Ушаков пообещал быть обязательно. Он вышел на шканцы проводить депутатов, приказал вызвать всех командиров. Вместе с греками на берег отправились Метакса и лекарь. Прибывших командиров адмирал обязал с утра перевезти всех раненых на берег. Разъезжались командиры, когда совсем стемнело. Ночная мгла, скоротечно скрадывая тающий на горизонте сумеречный отсвет, быстро окутывала корабль. В наступившей тьме над стройными корабельными мачтами рассыпались по ночному небосводу мириады звезд. На шкафуте зажгли фонари, и в ожидании шлюпки Сенявин любовался таинственно мерцающими на берегу редкими огоньками. Он не заметил, как сбоку, из темноты, выросла фигура.
— Желаю здравия, вашвысокбродь! — раздалось внезапно.
— Здравствуй, братец, — ответил, поворачиваясь, Сенявин. Он по голосу узнал в говорившем Родионова. — Ну что, задали перцу французу?
— Так точно, вашвысокбродь! Нынче мы ему в самое темечко угодили, так что ему приходится горевать.
Глядя на жизнерадостного Родионова, Сенявин вдруг вспомнил боцмана:
— А вот товарищу твоему не повезло.
— Что так? — встрепенулся встревоженно Родионов, предчувствуя недоброе.
— Картечью ногу ему расшибло, пришлось отхватить до колена.
Родионов помрачнел, покачал головой.
— Шлюпка у трапа, вашвысокбродь! — доложил вахтенный матрос.

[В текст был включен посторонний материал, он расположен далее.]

-- ==== Sys2Proof/Machine/Dma.lean ====
section
/-! DEFINITION. The Layout and Movement Engine: DMA descriptors and their issue checks, the transposing buffers, XPB's
TRANSPOSE, and the registers of both pages (R203 to R226). -/

namespace Sys2Proof.Machine

/-! ## Payload (Tables 8.2, 8.4 and 8.5) -/

def Desc.srcTld (d : Desc) : Nat := d.bytes 16 3
def Desc.dstTld (d : Desc) : Nat := d.bytes 20 3
def Desc.idxTld (d : Desc) : Nat := d.bytes 24 3
def Desc.gdim (d : Desc) : Nat := bits (d.bytes 19 1) 0 3
def Desc.slices (d : Desc) : Nat := bits (d.bytes 19 1) 4 4
def Desc.rnd (d : Desc) : Nat := bits (d.bytes 23 1) 0 3
def Desc.sat (d : Desc) : Bool := (d.bytes 23 1).testBit 3
def Desc.padw (d : Desc) : Bool := (d.bytes 23 1).testBit 4
def Desc.oor (d : Desc) : Nat := bits (d.bytes 23 1) 5 2
def Desc.axis (d : Desc) : Nat := bits (d.bytes 23 1) 7 1
def Desc.fillMode (d : Desc) : Nat := bits (d.bytes 27 1) 0 2
def Desc.padv (d : Desc) : Nat := bits (d.bytes 27 1) 2 4
def Desc.padvEn (d : Desc) : Bool := (d.bytes 27 1).testBit 6
/-- The source dimension of a destination dimension: PERM for PERMUTE, else the identity (R205). -/
def Desc.permOf (d : Desc) (k : Nat) : Nat := if d.opc = 3 then bits (d.bytes 28 4) (3 * k) 3 else k
def Desc.srcStart (d : Desc) (k : Nat) : Nat := if k < 6 then d.bytes (64 + 4 * k) 4 else 0
def Desc.dstStart (d : Desc) (k : Nat) : Nat := if k < 6 then d.bytes (88 + 4 * k) 4 else 0
def Desc.count (d : Desc) (k : Nat) : Nat := if k < 6 then d.bytes (112 + 4 * k) 4 else 0
def Desc.idxStart (d : Desc) : Nat := d.bytes 136 4

/-- The random value of an element for RND = SR (R51, R208). -/
def dmaDraw (d : Desc) (idx : Nat) : Nat :=
  genWord 0 (d.bytes 32 8) (genCounter (d.bytes 40 2) (d.bytes 44 4) (d.bytes 42 2) idx) % 2 ^ 24

/-! ## Checks -/

/-- Reserved fields are zero and opcode-specific fields are used as their opcode uses them (R204, R217, Table 8.4). -/
def dmaFields (d : Desc) : Bool :=
  if d.opc = 1 then decide (d.bytes 38 10 = 0 ∧ d.bytes 56 8 = 0)
  else
    let fill := d.opc == 6
    let move := d.opc == 2 || d.opc == 3 || d.opc == 4 || d.opc == 5
    let padUse := fill || (move && d.padw)
    !(d.bytes 19 1).testBit 3 && !(d.bytes 27 1).testBit 7 && decide (bits (d.bytes 28 4) 18 14 = 0)
      && decide (d.bytes 56 8 = 0) && decide (d.bytes 140 52 = 0)
      && decide (d.rnd ≤ 4)
      && (!fill || decide (d.srcTld = 0))
      && (d.opc == 4 || d.opc == 5 || decide (d.gdim = 0 ∧ d.idxTld = 0 ∧ d.idxStart = 0))
      && (if d.opc = 7 then decide (7 ≤ d.slices ∧ d.slices ≤ 9) else decide (d.slices = 0 ∧ d.axis = 0))
      && (if d.opc = 4 then decide (d.oor ≤ 2) else decide (d.oor = 0))
      && (move || !d.padw)
      && (if fill then decide (d.fillMode ≤ 1) else decide (d.fillMode = 0))
      && (padUse || (decide (d.padv = 0) && !d.padvEn))
      && (!d.padvEn || decide (d.padv ≤ 4))
      && (d.opc == 3 || decide (bits (d.bytes 28 4) 0 18 = 0))
      && (d.opc != 4 || decide (d.srcStart d.gdim = 0))
      && (d.opc != 5 || decide (d.dstStart d.gdim = 0))
      && (d.opc != 7 || decide (d.srcStart d.axis = 0 ∧ d.dstStart d.axis = 0))

/-- Extent of a SLICE8 destination: its slice count and split axis come from the descriptor (R83). -/
def sliceExt (d : Desc) (t : Tld) : Nat := t.sliceExtent d.slices (if d.axis = 0 then t.dim 1 else t.dim 0)

/-- The tensors of a tensor opcode. -/
def dmaTens (d : Desc) : List TenRef :=
  if d.opc = 1 then []
  else if d.opc = 6 then [dstRef d.dstTld]
  else if d.opc = 7 then [srcRef d.srcTld, ⟨d.dstTld, true, sliceExt d⟩]
  else if d.opc = 4 ∨ d.opc = 5 then [srcRef d.srcTld, dstRef d.dstTld, srcRef d.idxTld]
  else [srcRef d.srcTld, dstRef d.dstTld]

/-- Types that DMA converts between (Table 2.2). -/
def Ty.dmaYes : Ty → Bool
  | .uint8 => false
  | .int16 => false
  | .bool1 => false
  | .e8m0 => false
  | .slice8 => false
  | _ => true

/-- A type pair that COPY takes (R206). -/
def dmaPair (s t : Ty) : Bool := (s != .slice8 && decide (s = t)) || (s.dmaYes && t.dmaYes)

/-- PERM's entries below RANK are a permutation, the others zero (R204). -/
def permOk (d : Desc) (rank : Nat) : Bool :=
  let ps := (rangeFrom 0 rank).map d.permOf
  d.opc != 3 || ((rangeFrom 0 rank).all (fun k => ps.contains k)
    && (rangeFrom rank (6 - rank)).all fun k => d.permOf k == 0)

/-- The window of an MX destination covers whole blocks (R207). -/
def mxWindow (t : Tld) (start count : Nat) : Bool :=
  !t.ty.isMx || (start % 32 == 0 && ((start + count) % 32 == 0 || start + count == t.dim 0))

/-- The pad code in force (R216). -/
def padCode (d : Desc) (t : Tld) : Nat := if d.padvEn then d.padv else t.pad

/-- The rules on the tensors together (R204, R206, R207, R209, R213, R216). -/
def dmaShape (_ : Chip) (d : Desc) : Bool :=
  if d.opc = 1 then true
  else
    let t := (d.ten d.dstTld).t
    let s := if d.opc = 6 then t else (d.ten d.srcTld).t
    let r := t.rank
    let tail := (rangeFrom r (6 - r)).all fun k => d.dstStart k == 0 && d.count k == 1 && d.srcStart k == 0
    let pads := d.opc == 6 || d.padw
    tail && decide (s.rank = r) && permOk d r && mxWindow t (d.dstStart 0) (d.count 0)
      && (!pads || ((!t.ty.isMx || decide (padCode d t = 0)) && (decide (t.ty ≠ .bool1) || decide (padCode d t ≤ 1))))
      && (if d.opc = 7 then
            decide (s.ty = .fp64) && decide (s.rank = 2) && decide (t.ty = .slice8)
              && decide (d.count d.axis = s.dim d.axis ∧ d.count d.axis = t.dim d.axis)
          else if d.opc = 6 then decide (t.ty ≠ .slice8)
          else dmaPair s.ty t.ty)
      && ((d.opc != 4 && d.opc != 5) ||
            (let x := (d.ten d.idxTld).t
             decide (d.gdim < r) && decide (x.rank = 1) && decide (x.tiling = 0)
               && (decide (x.ty = .int32) || decide (x.ty = .uint32)) && decide (x.owner = 0)))

/-- COPYB's byte ranges on this core (R153). -/
def dmaRanges (c : Chip) (d : Desc) : List Span :=
  if d.opc = 1 then
    let n := d.bytes 32 6
    (if isSelf c (d.bytes 16 8) then [⟨offOf (d.bytes 16 8), n, false⟩] else [])
      ++ (if isSelf c (d.bytes 24 8) then [⟨offOf (d.bytes 24 8), n, true⟩] else [])
  else []

/-- Windows within their tensors; no index falls within a dimension that is zero (R76, R205, R213 to R215). -/
def dmaWindows (_ : Chip) (d : Desc) : Bool :=
  if d.opc = 1 then true
  else
    let t := (d.ten d.dstTld).t
    let s := (d.ten d.srcTld).t
    (rangeFrom 0 t.rank).all (fun k =>
        if d.opc = 5 ∧ k = d.gdim then decide (0 < t.dim k) else decide (d.dstStart k + d.count k ≤ t.dim k))
      && (d.opc == 6 || (rangeFrom 0 t.rank).all (fun k =>
        if d.opc = 4 ∧ k = d.gdim then decide (0 < s.dim k)
        else decide (d.srcStart (d.permOf k) + d.count k ≤ s.dim (d.permOf k))))
      && ((d.opc != 4 && d.opc != 5) || decide (d.idxStart + d.count d.gdim ≤ (d.ten d.idxTld).t.dim 0))

/-! ## Windows as lists of elements -/

/-- The offsets j of the window, dimension 0 fastest. -/
def dmaOffsets (d : Desc) (rank : Nat) : List (List Nat) :=
  windowIdx ((rangeFrom 0 rank).map fun k => (0, d.count k))

/-- The destination element of an offset. -/
def dmaDst (d : Desc) (rank : Nat) (j : List Nat) : List Nat :=
  (rangeFrom 0 rank).map fun k => d.dstStart k + nth 0 j k

/-- The source element of an offset (R205). -/
def dmaSrc (d : Desc) (rank : Nat) (j : List Nat) : List Nat :=
  (rangeFrom 0 rank).foldl (fun ix k => setNth (d.srcStart (d.permOf k) + nth 0 j k) ix (d.permOf k))
    (List.replicate rank 0)

/-- Byte interval that elements touch in each part of a tensor on resolved addresses: LCN, lowest and highest (R220). -/
def partIntervals (c : Chip) (m : List (Nat × Nat × Nat)) (x : Ten) (ixs : List (List Nat)) : List (Nat × Nat × Nat) :=
  let lcn (a : Nat) : Nat := if isSelf c a then selfLcn else lcnOf a
  let parts : SMap (Nat × Nat × Nat) := ixs.foldl (fun p ix =>
    let b := (resolveElem x.o x.t ix).1.base
    (elemAddrs x.o x.t ix).foldl (fun p a =>
      let a := mapAddr c m a
      let o := offOf a
      match p.find? (fun e => e.1 == b) with
      | some e => SMap.insert (e.2.1, min e.2.2.1 o, max e.2.2.2 o) p b
      | none => SMap.insert (lcn a, o, o) p b) p) []
  parts.map Prod.snd

/-- The whole of a dimension stands for its window where the index tensor chooses within it. -/
def overlapIdx (d : Desc) (src : Bool) (x : Ten) : List (List Nat) :=
  let r := x.t.rank
  windowIdx ((rangeFrom 0 r).map fun k =>
    if (src && d.opc == 4 && k == d.gdim) || (!src && d.opc == 5 && k == d.gdim) then (0, x.t.dim k)
    else if src then
      (d.srcStart k, d.count (((rangeFrom 0 r).find? fun q => d.permOf q == k).getD k))
    else (d.dstStart k, d.count k))

/-- The byte intervals of COPYB. -/
def copybInterval (c : Chip) (m : List (Nat × Nat × Nat)) (a n : Nat) : List (Nat × Nat × Nat) :=
  let b := mapAddr c m a
  [((if isSelf c b then selfLcn else lcnOf b), offOf b, offOf b + n - 1)]

/-- The byte interval of a sliced destination: its whole extent, with every plane and the exponents (R83). -/
def sliceInterval (c : Chip) (d : Desc) : List (Nat × Nat × Nat) :=
  let t := (d.ten d.dstTld).t
  copybInterval c d.wmap t.base (sliceExt d t)

/-- Source and destination intervals of a descriptor. -/
def dmaIntervals (c : Chip) (d : Desc) : List (Nat × Nat × Nat) × List (Nat × Nat × Nat) :=
  if d.opc = 1 then
    (copybInterval c d.rmap (d.bytes 16 8) (d.bytes 32 6), copybInterval c d.wmap (d.bytes 24 8) (d.bytes 32 6))
  else if d.opc = 6 then ([], [])
  else
    (partIntervals c d.rmap (d.ten d.srcTld) (overlapIdx d true (d.ten d.srcTld)),
     if d.opc = 7 then sliceInterval c d
     else partIntervals c d.wmap (d.ten d.dstTld) (overlapIdx d false (d.ten d.dstTld)))

/-- The sum of the sizes of the intersections (R220). -/
def overlapOf (xs ys : List (Nat × Nat × Nat)) : Nat :=
  ((xs.flatMap fun x => ys.map fun y =>
      if x.1 = y.1 ∧ max x.2.1 y.2.1 ≤ min x.2.2 y.2.2 then min x.2.2 y.2.2 + 1 - max x.2.1 y.2.1 else 0)).foldl (· + ·) 0

/-- An exact overlap (R221), on tensors as they resolve. -/
def dmaExact (c : Chip) (d : Desc) : Bool :=
  if d.opc = 1 then mapAddr c d.rmap (d.bytes 16 8) == mapAddr c d.wmap (d.bytes 24 8)
  else
    let s := (d.ten d.srcTld).t
    let t := (d.ten d.dstTld).t
    decide (mapAddr c d.rmap s.base = mapAddr c d.wmap t.base ∧ s.tiling = t.tiling ∧ s.strides = t.strides)
      && decide (s.owner = t.owner ∧ s.dims = t.dims ∧ s.w = t.w) && !s.ty.isMx && !t.ty.isMx && decide (t.tiling ≠ 2)
      && (rangeFrom 0 t.rank).all (fun k => d.srcStart k == d.dstStart k)
      && (d.opc == 2 || (d.opc == 3 && decide (2 ≤ t.rank) && decide (d.permOf 0 = 1 ∧ d.permOf 1 = 0)
            && (rangeFrom 2 (t.rank - 2)).all (fun k => d.permOf k == k) && decide (d.count 0 = d.count 1)))

/-- Bytes of the staging area (Table 8.9). -/
def stageSize (v : W64) : Nat := min (fld v 32 13) 4096 * 1024
/-- LMEM offset of the staging area. -/
def stageBase (v : W64) : Nat := 64 * fld v 6 22

/-- Whether a descriptor must be staged: it overlaps and not exactly. -/
def dmaStaged (c : Chip) (d : Desc) : Bool :=
  let (xs, ys) := dmaIntervals c d
  decide (overlapOf xs ys ≠ 0) && !dmaExact c d

/-- Step 8: the overlap decides between running and COPY_OVERLAP (R220, R222). -/
def dmaOwn (c : Chip) (d : Desc) : Option Cause :=
  if dmaStaged c d then
    let (xs, ys) := dmaIntervals c d
    let lo := stageBase c.dma.stage
    let size := stageSize c.dma.stage
    let clash := (xs ++ ys).any fun x => decide (x.1 = selfLcn ∧ x.2.1 < lo + size ∧ lo ≤ x.2.2)
    if bitAt c.dma.stage 0 && decide (overlapOf xs ys ≤ size) && !clash then none else some .copyOverlap
  else none

/-! ## Resources (R222, R224) -/

/-- Descriptors of the class that have started. -/
def dmaRunning (c : Chip) : Nat := (classDescs c 0 Desc.started).length

/-- INFLIGHT as taken (Table 8.8). -/
def inflight (c : Chip) : Nat := max 1 (min 16 (fld c.dma.cfg 4 5))

/-- The holder of a transposing buffer: ring, engine class and descriptor. -/
def bufHolder (c : Chip) (b : Nat) : Option (Nat × Nat) :=
  (c.ring.rings.find? fun kr => kr.2.descs.any fun d => d.bufs.contains b).map fun kr => (kr.1, kr.2.cls)

/-- Free transposing buffers. -/
def freeBufs (c : Chip) : List Nat := (rangeFrom 0 Config.xpbCount).filter fun b => (bufHolder c b).isNone

/-- The dimension whose elements are adjacent. -/
def Tld.adjacent (t : Tld) : Nat := if t.tiling = 4 then 1 else 0

/-- A transposing COPY or PERMUTE: the adjacent dimensions of source and destination differ (Table 8.6, R223). -/
def dmaTransposes (d : Desc) : Bool :=
  (d.opc == 2 || d.opc == 3) &&
    (let s := (d.ten d.srcTld).t
     let t := (d.ten d.dstTld).t
     decide (2 ≤ t.rank) && decide (d.permOf t.adjacent ≠ s.adjacent) && (s.w == 8 || s.w == 16 || s.w == 32))

/-- The staging area is held. -/
def stageBusy (c : Chip) : Bool := (allDescs c).any Desc.staged

/-- Free buffers that DMA may take under an XPB_MASK, lowest first, two at most. -/
def dmaBufs (c : Chip) (mask : Nat) : List Nat := ((freeBufs c).filter fun b => mask.testBit b).take 2

/-! ## What the buffers hold (R223, R224) -/

/-- Bytes that one tile brings into a buffer. -/
def bufPut (b : Nat) (cells : List (Nat × Nat)) (c : Chip) : Chip :=
  { c with xpb.cells := cells.foldl (fun m p => SMap.set 256 m (262144 * b + p.1) p.2) c.xpb.cells }

/-- Tiles that pass through a buffer are counted, whoever holds it (Table 8.13). -/
def countXpb (k : Nat) (c : Chip) : Chip := { c with xpb.tiles := (c.xpb.tiles + k) % 2 ^ 48 }

/-- What a buffer held is visible to no later holder (R224). -/
def bufClear (bs : List Nat) (c : Chip) : Chip :=
  { c with xpb.cells := c.xpb.cells.filter fun p => !bs.contains (p.1 / 262144) }

def dmaCanStart (c : Chip) (_ : Nat) (d : Desc) : Bool :=
  decide (dmaRunning c < inflight c) && (!dmaTransposes d || !(dmaBufs c (fld c.dma.cfg 0 4)).isEmpty) && (!dmaStaged c d || !stageBusy c)

/-- The start of a descriptor: it takes its buffers and the staging area, and samples DMA_STAGE and XPB_MASK (R226). One that the
staging area as sampled cannot serve is abandoned (R220, R222). -/
def dmaOnStart (n : Nat) (d : Desc) (c : Chip) : Chip :=
  match dmaOwn c d with
  | some k => abandonDesc n d.idx k c
  | none =>
    let bs := if dmaTransposes d then dmaBufs c (fld c.dma.cfg 0 4) else []
    bufClear bs (putDesc n { d with bufs := bs, staged := dmaStaged c d
                                    samp := [(0, (c.dma.stage.toNat : Int)), (1, (fld c.dma.cfg 0 4 : Int))] } c)

/-- The DMA class. -/
def dmaClass : EngineClass :=
  { opcOk := fun d => decide (1 ≤ d.opc ∧ d.opc ≤ 7) && decide (d.chain = decide (2 ≤ d.opc)) && decide (d.engf = 0)
    present := fun _ _ => true
    noop := fun d => if d.opc = 1 then decide (d.bytes 32 6 = 0) else (rangeFrom 0 6).any fun k => d.count k == 0
    fields := dmaFields
    tens := dmaTens
    raws := fun _ _ => []
    shape := dmaShape
    ranges := dmaRanges
    windows := dmaWindows
    own := dmaOwn
    wvsel := fun _ => 0
    units := fun _ _ => [11]
    canStart := dmaCanStart
    onStart := dmaOnStart
    idleStart := fun c _ _ => decide (dmaRunning c < inflight c)
    unmapped := fun _ d => d.opc == 1 && (pastEnd (d.bytes 16 8) (d.bytes 32 6) || pastEnd (d.bytes 24 8) (d.bytes 32 6)) }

Сенявин вздохнул и, прощаясь, сказал:
— Ты, братец, навести Чиликина, он завтра будет свезен в госпиталь на берег, неподалеку от церкви.
Утром с первой шлюпкой Родионов отпросился на берег. Купил на базаре фрукты, разыскал лекарню, куда уже привезли раненых.
У крыльца стояли матросы с носилками. Раненых продолжали доставлять с кораблей.
В первой, довольно просторной комнате на койках лежало человек двадцать тяжело раненных матросов и солдат из десантных войск. Некоторые в забытьи, с закрытыми глазами, будто спали. Все бледные, с посиневшими губами. В комнате стоял тяжелый смрад от повязок, пропитанных насквозь спекшейся кровью.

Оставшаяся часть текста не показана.